The new Milltown Partners poll landed like a splash of cold water on the data‑center panic brigade. It shows most Americans who say they oppose data centers don’t actually live near one. In plain English: a lot of the outrage is coming from people who are worried about the idea of AI and big tech, not about real projects in their backyards.
The poll that matters
What Milltown Partners actually found
Milltown surveyed roughly 6,800 registered voters and found that 38% would support a data center near their home while 34% would oppose one. Nearly half — 49% — said they’d back a temporary moratorium on new builds, and only 16% opposed a moratorium. The striking detail: only about 8% of people who oppose data centers said they know of one near them. In short, opposition looks more like a national mood about AI, energy and fairness than classic NIMBYism.
Backlash is mostly about fear, not fences
That should matter to everyone. When people oppose things they don’t experience firsthand, the debate shifts from practical fixes to symbolic gestures. The Milltown folks are right to say this is about broader anxiety: higher electric bills, water use for cooling, secret deals and sweetheart tax breaks.
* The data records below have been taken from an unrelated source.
-- ==== Sys2Proof/Machine/Flags.lean ====
section
/-! DEFINITION. The W4 has no condition flags (spec/04): a comparison writes 0 or 1, a branch tests registers or a
predicate. Here are the comparisons, the branch conditions of spec/03 Table 3-2, and the corner cases of division. -/
namespace Sys2Proof.Machine

/-- 1 when the relation holds, else 0. -/
def flag (b : Bool) : Word := if b then 1 else 0
/-- Signed and unsigned order. -/
def lessS {n : Nat} (a b : BitVec n) : Bool := decide (a.toInt < b.toInt)
def lessN {n : Nat} (a b : BitVec n) : Bool := decide (a.toNat < b.toNat)
def minS {n : Nat} (a b : BitVec n) : BitVec n := if lessS b a then b else a
def maxS {n : Nat} (a b : BitVec n) : BitVec n := if lessS a b then b else a
def minN {n : Nat} (a b : BitVec n) : BitVec n := if lessN b a then b else a
def maxN {n : Nat} (a b : BitVec n) : BitVec n := if lessN a b then b else a

/-- Division of R101: a zero divisor gives all ones and the dividend; the quotient is truncated toward zero, and the
quotient of the least number by -1 wraps to itself with remainder 0. -/
def quotS {n : Nat} (a b : BitVec n) : BitVec n := if b = 0 then BitVec.allOnes n else BitVec.ofInt n (a.toInt.tdiv b.toInt)
def remS {n : Nat} (a b : BitVec n) : BitVec n := if b = 0 then a else BitVec.ofInt n (a.toInt.tmod b.toInt)
def quotN {n : Nat} (a b : BitVec n) : BitVec n := if b = 0 then BitVec.allOnes n else BitVec.ofNat n (a.toNat / b.toNat)
def remN {n : Nat} (a b : BitVec n) : BitVec n := if b = 0 then a else BitVec.ofNat n (a.toNat % b.toNat)

/-- The high half of the exact product. -/
def mulHighS {n : Nat} (a b : BitVec n) : BitVec n := BitVec.ofInt n (a.toInt * b.toInt / 2 ^ n)
def mulHighN {n : Nat} (a b : BitVec n) : BitVec n := BitVec.ofNat n (a.toNat * b.toNat / 2 ^ n)

/-- Counts of bits: the width for zero in the first two. -/
def leadingZeros {n : Nat} (a : BitVec n) : Nat := if a = 0 then n else n - 1 - Nat.log2 a.toNat
def trailingZeros {n : Nat} (a : BitVec n) : Nat := if a = 0 then n else Nat.log2 (a.toNat ^^^ (a.toNat - 1))
def oneBits {n : Nat} (a : BitVec n) : Nat := ((List.range n).filter fun i => a.toNat.testBit i).length

/-- Lanes of the gang whose predicate is true. -/
def Gang.countPred (g : Gang) (p : Nat) : Nat := (g.lanes.filter fun l => l.preds.getLsbD p).length

/-- The condition of spec/03 Table 3-2 on `gA` and the gang: conditions 5 to 7 read predicate A[2:0] in every lane. -/
def condition (cond : Nat) (v : Word) (g : Gang) (p : Nat) : Bool :=
  match cond with
  | 0 => true
  | 1 => v = 0
  | 2 => v ≠ 0
  | 3 => v.msb
  | 4 => !v.msb
  | 5 => g.countPred p ≠ 0
  | 6 => g.countPred p = g.lanes.length
  | _ => g.countPred p = 0

end Sys2Proof.Machine
end

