/-- `fput`. -/
def execFput (a b : BitVec 4) (s : State) : Host.Outcome State Fault Refusal :=
  let after := s.watchTarget (s.readG a) 8 false true
  s.finish (s.twoPart (fun _ _ => .next s after) <| s.blocking <|
    s.onTarget a [] [a, b] 8 fun c off => s.whenPut <|
      if c = s.cur then
        let (t, ok, _) := s.ownFuture off .put (s.datumG b)
        if ok then .next t after else .wait s
      else s.askPhase true (some c) (.future off .put (s.datumG b)))
/-- `fputnb`: 1 when the word was empty. -/
def execFputnb (d a b : BitVec 4) (s : State) : Host.Outcome State Fault Refusal :=
  let after := s.watchTarget (s.readG a) 8 false true
  s.finish (s.onTarget a [] [d, a, b] 8 fun c off => s.whenPut <|
    if c = s.cur then
      let (t, ok, _) := s.ownFuture off .putnb (s.datumG b)
      .next (t.writeG d (flag ok)) after
    else s.sendFuture (.gang s.me.slot d.toNat 8 false (s.me.priv = 1)) c off .putnb (s.datumG b) (·.pendG d) after)
/-- `ftake`. -/
def execFtake (d a : BitVec 4) (s : State) : Host.Outcome State Fault Refusal :=
  let after := s.watchTarget (s.readG a) 8 true false
  s.finish (s.twoPart (fun v _ => .next (s.writeG d v.val v.poison) after) <| s.blocking <|
    s.onTarget a [] [d, a] 8 fun c off =>
      if c = s.cur then
        let (t, ok, v) := s.ownFuture off .take ⟨0, false⟩
        if ok then .next (t.writeG d v.val v.poison) after else .wait s
      else s.whenRemote (s.askPhase true (some c) (.future off .take ⟨0, false⟩)))
/-- `ftakenb` and `fpeek`: the word to `gD`, whether it was full to `gB`. -/
def State.takeForm (s : State) (d a b : BitVec 4) (k : FutOp) : Out :=
  let after := s.watchTarget (s.readG a) 8 true false
  s.onTarget a [] [d, a, b] 8 fun c off =>
    if c = s.cur then
      let (t, ok, v) := s.ownFuture off k ⟨0, false⟩
      .next ((t.writeG d v.val v.poison).writeG b (flag ok)) after
    else s.whenRemote <|
      s.sendFuture (.gangs s.me.slot d.toNat b.toNat (s.me.priv = 1)) c off k ⟨0, false⟩
        (fun t => ((t.pendG d).pendG b).acquires) after
/-- `ftakenb`. -/
def execFtakenb (d a b : BitVec 4) (s : State) : Host.Outcome State Fault Refusal := s.finish (s.takeForm d a b .takenb)
/-- `fpeek`. -/
def execFpeek (d a b : BitVec 4) (s : State) : Host.Outcome State Fault Refusal := s.finish (s.takeForm d a b .peek)

/-! ### Dependence counters (R245, R246) -/

/-- A counter update: it releases; with `.old` the count before it goes to `gD`. -/
def State.counterForm (s : State) (d a b : BitVec 4) (o : BitVec 1) (k : CtrOp) : Out :=
  let all := if o = 1 then [d, a, b] else [a, b]
  s.onTarget a [b] all 32 fun c off => s.whenPut <|
    if !s.me.storeRoom 1 || (o = 1 && !s.me.loadRoom 1) then .wait s
    else
      let dest : LoadDest := if o = 1 then .gang s.me.slot d.toNat 8 false (s.me.priv = 1) else .update
      let t := if o = 1 then s.pendG d else s
      .next (t.sendLoad dest s.gang.uids true (some c) (.counter off k (s.readG b)))
        (s.watchTarget (s.readG a) 4 (o = 1) true)
/-- `dcset`. -/
def execDcset (d a b : BitVec 4) (o : BitVec 1) (s : State) : Host.Outcome State Fault Refusal := s.finish (s.counterForm d a b o .set)
/-- `dcadd`. -/
def execDcadd (d a b : BitVec 4) (o : BitVec 1) (s : State) : Host.Outcome State Fault Refusal := s.finish (s.counterForm d a b o .add)
/-- `dcdec`. -/
def execDcdec (d a b : BitVec 4) (o : BitVec 1) (s : State) : Host.Outcome State Fault Refusal := s.finish (s.counterForm d a b o .dec)

end Sys2Proof.Machine
end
Add in distrust of tech elites and a healthy dose of fear of job loss, and you get the political stew simmering across the country. It’s a coalition with strange bedfellows — even conservative groups like Humans First are planning protests — because worry about out‑of‑control AI cuts across the usual left‑right lines.
Policy fallout: moratoria, delays and real costs
Those fears are already costing money and jobs. Trackers show dozens of projects blocked or delayed — roughly 75 projects in one quarter — representing about $130 billion in planned development. States are reacting: the New York legislature passed a bill to pause large hyperscale permits and order new reviews, leaving Governor Kathy Hochul with a choice; Maine’s earlier moratorium fight even drew a veto from Governor Janet Mills. The result? Higher permitting risk, longer timelines, and projects moved or shrunk. That raises the cost of compute, slows investment, and can turn potential local hires into missed opportunities.
Don’t punish progress; fix the process
There are real tradeoffs here, and reasonable people can disagree. But the answer isn’t reflexive moratoria or virtue signalling. We need straightforward steps: honest local negotiation about water and power, smarter cooling tech to cut water use, binding community benefits and transparent tax deals, and real environmental reviews — not political posturing. If the U.S. lets fear of progress drive policy, we won’t stop AI; we’ll just push the jobs, investment and control overseas. That would be the true own goal.
The Milltown poll should be a wake‑up call to leaders on both sides: treat local concerns seriously, explain the tradeoffs clearly, and stop pretending that banning a factory-sized computer will make the future go away. Reasonable rules and better talks beat blanket bans and angry rallies — and they do a lot more to protect communities and keep America competitive.